Navidea Biopharmaceuticals, Inc.

425 Metro Place North, Suite 450

Dublin, Ohio 43017

(614) 793-7500

(Name, address and telephone number of agent for service)

 

 

 

Copies of Correspondence to:

William J. Kelly, Jr., Esq.

Porter, Wright, Morris & Arthur LLP

41 South High Street

Columbus, Ohio 43215

(614) 227-2136

wjkelly@porterwright.com

 

 

 

Indicate by check mark whether the registrant is a large accelerated filer, an accelerated filer, a non-accelerated filer, or a smaller reporting company. See the definitions of “large accelerated filer,” “accelerated filer” and “smaller reporting company” in Rule 12b-2 of the Exchange Act.

 

Large accelerated filer ¨ Accelerated filer x
Non-accelerated filer ¨ (Do not check if a smaller reporting company) Smaller reporting company ¨

 

 

 
 

Calculation of Registration Fee

 

    Proposed maximum Proposed maximum  
Title of securities Amount to be offering price aggregate offering Amount of
to be registered registered (1)(2) per share (3) price (3) registration fee (1)
       
Common Stock,        
$.001 par value 5,000,000 $3.63 $18,150,000 $2,080

 

(1) In accordance with Rule 416 under the Securities Act of 1933, as amended, this registration statement shall be deemed to cover any additional securities that may from time to time be offered or issued to prevent dilution resulting from stock splits, stock dividends or similar transactions.

 

(2) Pursuant to General Instruction E to Form S-8, a filing fee is only being paid with respect to the registration of additional securities for the Navidea Biopharmaceuticals, Inc. Fourth Amended and Restated 2002 Stock Incentive Plan (the “Plan”). Registration Statements on Form S-8 were previously filed on September 23, 2004 (Registration No. 333-119219), December 22, 2005 (Registration No. 333-130640), and August 20, 2008 (Registration No. 333-153110) for the existing securities available under the Plan.

 

(3) Estimated solely for the purpose of calculating the proposed maximum aggregate offering price and the registration fee pursuant to Rule 457(h) and Rule 457(c) under the Securities Act of 1933, as amended, based upon the average of the high and low prices of Navidea Biopharmaceuticals, Inc. common stock as reported on the NYSE MKT stock exchange on August 8, 2012.

 

 
 

EXPLANATORY NOTE

 

This Registration Statement on Form S-8 (the “Registration Statement”) is being filed for the purpose of registering an additional 5,000,000 shares of the common stock of Navidea Biopharmaceuticals, Inc. (the “Corporation”) to be issued pursuant to the Corporation’s Fourth Amended and Restated 2002 Stock Incentive Plan (the “Plan”).
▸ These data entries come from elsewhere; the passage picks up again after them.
/-- No command of R82 has a reserved FUNC value. -/
theorem func_not_mem_reservedFuncs (i : Instr) : i.func ∉ reservedFuncs := by
  cases i <;> simp [Instr.func, reservedFuncs]

theorem decodeFunc_of_mem_reservedFuncs {f : BitVec 6} (h : f ∈ reservedFuncs) (a b : Source) :
    ∃ e, decodeFunc f a b = .error e := by
  cases hd : decodeFunc f a b with
  | error e => exact ⟨e, rfl⟩
  | ok i =>
    obtain ⟨rfl, -, -⟩ := decodeFunc_ok hd
    exact absurd h (func_not_mem_reservedFuncs i)

/-- A command that reports no error writes SUCCESS (R34). -/
theorem results_st_of_unchecked {i : Instr} (h : i.checked = false) (x y keep : Word) :
    (results i x y keep).st = .success := by
  cases i <;> cases h <;> rfl

/-- Settles O20: a command completes with its results, which keep RES1 where R32 says so, and a reserved
FUNC with its report. -/
theorem completionWritesOnlyItsRegisters : Obligations.CompletionWritesOnlyItsRegisters := by
  refine ⟨fun i s => ⟨_, _, _, exec_eq i s, fun hf => ?_⟩, fun p s hres => ?_⟩
  · have hkeep : i.writesRes1 = false := Bool.eq_false_iff.2 (mt (writesRes1_iff_func i).1 hf)
    exact results_keep hkeep _ _ _
  · obtain ⟨e, he⟩ := decodeFunc_of_mem_reservedFuncs hres (.lit p.a) (.lit p.b)
    exact complete_reserved he s

/-- Settles O23: the results are read off the operands alone, and only a checked command reports an
error. -/
theorem statusIsNotStickyAndNotRead : Obligations.StatusIsNotStickyAndNotRead :=
  ⟨fun i s st v => exec_unread i s st v s.pending,
    fun i s hi => ⟨_, exec_eq i s, results_st_of_unchecked hi _ _ _⟩⟩

/-! ### Reset values, output ports and STATUS codes -/

/-- Settles O1: each register's reset value, in `State.reset` and after a reset edge. -/
theorem resetValues : Obligations.ResetValues :=
  ⟨⟨State.reset_res0, State.reset_res1, rfl, State.reset_valid, State.reset_busy, State.reset_pending⟩,
    fun s => ⟨s.resetRegisters_res0, s.resetRegisters_res1, s.resetRegisters_status,
      s.resetRegisters_valid, s.resetRegisters_busy, s.resetRegisters_pending⟩⟩

/-- Settles O3: the result port is the registers themselves, and `in_ready` reads `rst` alone of the
input ports. -/
theorem outputsAreDrivenFromRegisters : Obligations.OutputsAreDrivenFromRegisters := by
  refine ⟨fun s => ⟨rfl, rfl, rfl, rfl, s.inReady_iff⟩, fun s p q rest hrst => ?_⟩
  refine ⟨rfl, rfl, rfl, rfl, ?_⟩
  rw [State.inReady_cons, State.inReady_cons, hrst]

/-- Settles O4: each code by its definition, and the names code by code. -/
theorem statusCodeNumbers : Obligations.StatusCodeNumbers :=
  ⟨rfl, rfl, rfl, rfl, rfl, fun c => by cases c <;> decide⟩

end Sys2Proof
end

section
/-! SUPPORT. The family of 20_memory.md: what a command leaves when its fields select no register (R64), what
an edge of one core does to a system (R70), and that a read of consecutive bytes of the 16-byte layout is a
slice of the value (R61, R62). -/

namespace Sys2Proof

open Sys2Proof.Machine

/-! ### Commands that select no register -/

namespace Machine.State

@[simp] theorem operandA_unselected {x : Source} (h : x.sel = false) (s : State) :
    s.operandA x = x.imm := by simp [State.operandA, h]

@[simp] theorem operandB_unselected {x : Source} (h : x.sel = false) (s : State) :
    s.operandB x = x.imm := by simp [State.operandB, h]

@[simp] theorem finish_finish (r0 r1 q0 q1 : Word) (st qt : Status) (s : State) :
    (s.finish r0 r1 st).finish q0 q1 qt = s.finish q0 q1 qt := rfl

end Machine.State

/-- Given the RES1 it has just left as the RES1 to keep, a command has the same results again. -/
theorem results_keep_r1 (i : Instr) (x y keep : Word) :
    results i x y (results i x y keep).r1 = results i x y keep := by
  cases h : i.writesRes1 with
  | true => exact results_not_keep h x y _ _
  | false => rw [results_keep h]

/-- With ASEL = 0 and BSEL = 0 a command completes with the results of its presented fields (R86). -/
theorem exec_unselected {i : Instr} (ha : i.srcA.sel = false) (hb : i.srcB.sel = false) (s : State) :
    exec i s = .next (s.finish
      (results i i.srcA.imm i.srcB.imm s.res1).r0
      (results i i.srcA.imm i.srcB.imm s.res1).r1
      (results i i.srcA.imm i.srcB.imm s.res1).st) := by
  rw [exec_eq, State.operandA_unselected ha, State.operandB_unselected hb]

/-- Settles O25: the operands are the presented fields, and the RES1 that the first presentation leaves is
one that the second keeps or writes again. -/
theorem unselectedCommandIsIdempotent : Obligations.UnselectedCommandIsIdempotent := by
  intro i s s' t t' ha hb ht ht'
  rw [exec_unselected ha hb] at ht ht'
  cases ht
  cases ht'
  obtain ⟨hr0, hst⟩ := results_keep_irrelevant i i.srcA.imm i.srcB.imm s.res1 s'.res1
  refine ⟨hr0, hst, fun hw => ?_, ?_⟩
  · exact congrArg Results.r1 (results_not_keep hw _ _ _ _)
  · rw [exec_unselected ha hb, State.finish_res1, results_keep_r1, State.finish_finish]

/-! ### Systems of several instances -/

/-- All that an edge of core `k` can do to a system: nothing without such a core, and otherwise a step of
that core in its place. -/
theorem stepAt_cases {k : Nat} {sys sys' : System} (h : System.stepAt k sys = .next sys') :
    (sys[k]? = none ∧ sys' = sys) ∨
    ∃ s t, sys[k]? = some s ∧ step s = .next t ∧ sys' = sys.set k t := by
  unfold System.stepAt at h
  cases hk : sys[k]? with
  | none =>
    rw [hk] at h
    cases h
    exact .inl ⟨rfl, rfl⟩
  | some s =>
    simp only [hk] at h
    cases hs : step s with
    | next t =>
      rw [hs] at h
      cases h
      exact .inr ⟨s, t, rfl, hs, rfl⟩
    | fault r => cases r
    | refused r =>
      rw [hs] at h
      cases h
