/-- R186, R199: a step gives the sink at most one record, and then in EMIT with `ev_valid` rising on the same values; it gives the dispatcher at most one result, and then with `done` rising on it; and `done` rises with EventProduced only as `ev_valid` falls (R64, decision D19, log 18). -/
def Obligations.HandshakesHandOverOnce : Prop :=
    ∀ s t : State, step s = .next t →
    (t.sink = s.sink ∨ ∃ e, s.pc = .emit ∧ s.ev = none ∧ t.ev = some e ∧ t.sink = s.sink ++ [recordOfPort e]) ∧
    (t.results = s.results ∨ ∃ p, s.result = none ∧ t.result = some p ∧ t.results = s.results ++ [p]) ∧
    (s.result = none → ∀ p, t.result = some p → p.outcome = .eventProduced → s.ev.isSome = true ∧ t.ev = none)

/-- R20, R22: no rule reads a value of an earlier invocation. Two machines that differ only in what their sink and dispatcher have received before take the same step: same stop, or next states that differ only in those lists, which grow by the same records and results. -/
def Obligations.HistoryIsNeverRead : Prop :=
    ∀ (s : State) (recs : List EventRecord) (res : List ResultPort),
    (∀ t, step s = .next t → ∃ newRecs newRes, t.sink = s.sink ++ newRecs ∧ t.results = s.results ++ newRes ∧
      step { s with sink := recs, results := res } =
        .next { t with sink := recs ++ newRecs, results := res ++ newRes }) ∧
    (∀ f, step s = .fault f → step { s with sink := recs, results := res } = .fault f) ∧
    (∀ x, step s = .refused x → step { s with sink := recs, results := res } = .refused x)

/-- R96, R202: Table A at `c ^ 0xF` and Table B at `c` have the same label; and where a Revision A instance reaches CLASSIFY, a Revision B instance on the same Capture does too, with `id` and `cmd` complemented, the same label, and both produce an event. -/
def Obligations.RevisionsAreComplementary : Prop :=
    (∀ c : BitVec 4, entryLabel (tableEntry .A (c ^^^ 0xF)) = entryLabel (tableEntry .B c)) ∧
    ∀ (cap : Capture) (a : CommandRegs), CommandAt .A cap a →
      ∃ b, CommandAt .B cap b ∧ a.id = b.id ^^^ 0xfffff ∧ a.cmd = b.cmd ^^^ 0xf ∧
        (decodeCapture .A cap).1 = .eventProduced ∧ (decodeCapture .B cap).1 = .eventProduced ∧
        ((decodeCapture .A cap).2.bind List.getLast?) = ((decodeCapture .B cap).2.bind List.getLast?)

/-- R180, R187, R188: the keys of every record appear in the order of its revision's schema, `model`, `id`, `cmd` first and `state` last, with at most one key between; an integer 0 occurs only under `opened`. -/
def Obligations.RecordsFollowTheSchema : Prop :=
    ∀ (rev : Rev) (id : BitVec 20) (cmd : BitVec 4),
    ((tableRecord rev id cmd).map Prod.fst).Sublist (schema rev) ∧
    (∃ mid, (tableRecord rev id cmd).map Prod.fst = [.model, .id, .cmd] ++ mid ++ [.state] ∧ mid.length ≤ 1) ∧
    ∀ k, (k, Value.integer 0) ∈ tableRecord rev id cmd → k = .opened

/-- R35: `diag_sanity` rises in a step exactly when that step raises SanityFailure and `VERBOSE` is true, and the step after any result lowers it. Where in the invocation the pulse lies is the model's choice (log 20). -/
def Obligations.DiagnosticPulsesOnlyOnSanityFailure : Prop :=
    ∀ s t : State, step s = .next t → s.diagSanity = false →
    (t.diagSanity = true ↔
      Config.verbose = true ∧ s.result = none ∧ t.result = some ⟨.sanityFailure, .failSanity, 0⟩) ∧
    (t.result.isSome = true → ∃ u, step t = .next u ∧ u.diagSanity = false)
The shares of common stock of the Corporation being registered hereunder represent an increase in the number of shares available for issuance under the Plan, which increase was approved with respect to 3,000,000 shares by the Corporation’s Board of Directors and by the Corporation’s stockholders at the annual meeting of stockholders held August 15, 2011, and with respect to an additional 2,000,000 shares by the Corporation’s Board of Directors and the Corporation’s stockholders at the annual meeting of stockholders held August 14, 2012. Pursuant to General Instruction E to Form S-8, we incorporate by reference into this Registration Statement the contents of the Corporation’s Registration Statement on Form S-8 previously filed with the Securities and Exchange Commission (the “Commission”) on September 23, 2004 (Registration No. 333-119219), the Registration Statement on Form S-8 previously filed with the Commission on December 22, 2005 (Registration No. 333-130640), and the Registration Statement on Form S-8 previously filed with the Commission on August 20, 2008 (Registration No. 333-153110).

 

 

PART II

 

INFORMATION NOT REQUIRED IN PROSPECTUS

 

Item 3. Incorporation of Documents by Reference

 

The following documents, all of which were previously filed by the Corporation (File No. 001-35076) with the Commission pursuant to the Securities Exchange Act of 1934, as amended (“Exchange Act”), are hereby incorporated by reference:

 

1.Annual Report on Form 10-K for the fiscal year ended December 31, 2011, filed March 7, 2012.

 

2.All other reports filed by the Registrant pursuant to Section 13(a) or 15(d) of the Exchange Act since December 31, 2011 (File No. 001-35076).

 

3.The description of the Corporation’s common stock which is contained in the Corporation’s prospectus supplement filed with the Securities and Exchange Commission on November 9, 2010, (File No. 333-168485) pursuant to Rule 424(b)(5), as updated in any amendment or report filed for the purpose of updating such description.

 

All documents subsequently filed by the Corporation pursuant to Sections 13(a), 13(c), 14 or 15(d) of the Exchange Act prior to the filing of a post-effective amendment which indicates that all securities offered have been sold or which deregisters all securities then remaining unsold, shall be deemed to be incorporated by reference in this Registration Statement and to be a part hereof from the date of filing of such documents. Any statement incorporated by reference herein shall be deemed to be modified or superseded for purposes of this Registration Statement to the extent that a statement contained herein or in any other subsequently filed document which also is or is deemed to be incorporated by reference herein modifies or supersedes such statement. Any statement so modified or superseded shall not be deemed, except as so modified or superseded, to constitute a part of this Registration Statement.

 

II-1
 

Item 8. Exhibits

 

Exhibit Number   Description
       
  4(a)   Amended and Restated Certificate of Incorporation of Navidea Biopharmaceuticals, Inc. (incorporated by reference to Exhibit 3.1 to the Company’s Annual Report on Form 10-K filed March 7, 2012).
       
  4(b)   Certificate of Ownership Merging Neoprobe Name Change, Inc. into Neoprobe Corporation, effective January 5, 2012, as filed with the Delaware Secretary of State (incorporated by reference to Exhibit 3.1 to the Company’s Current Report on Form 8-K filed December 21, 2011).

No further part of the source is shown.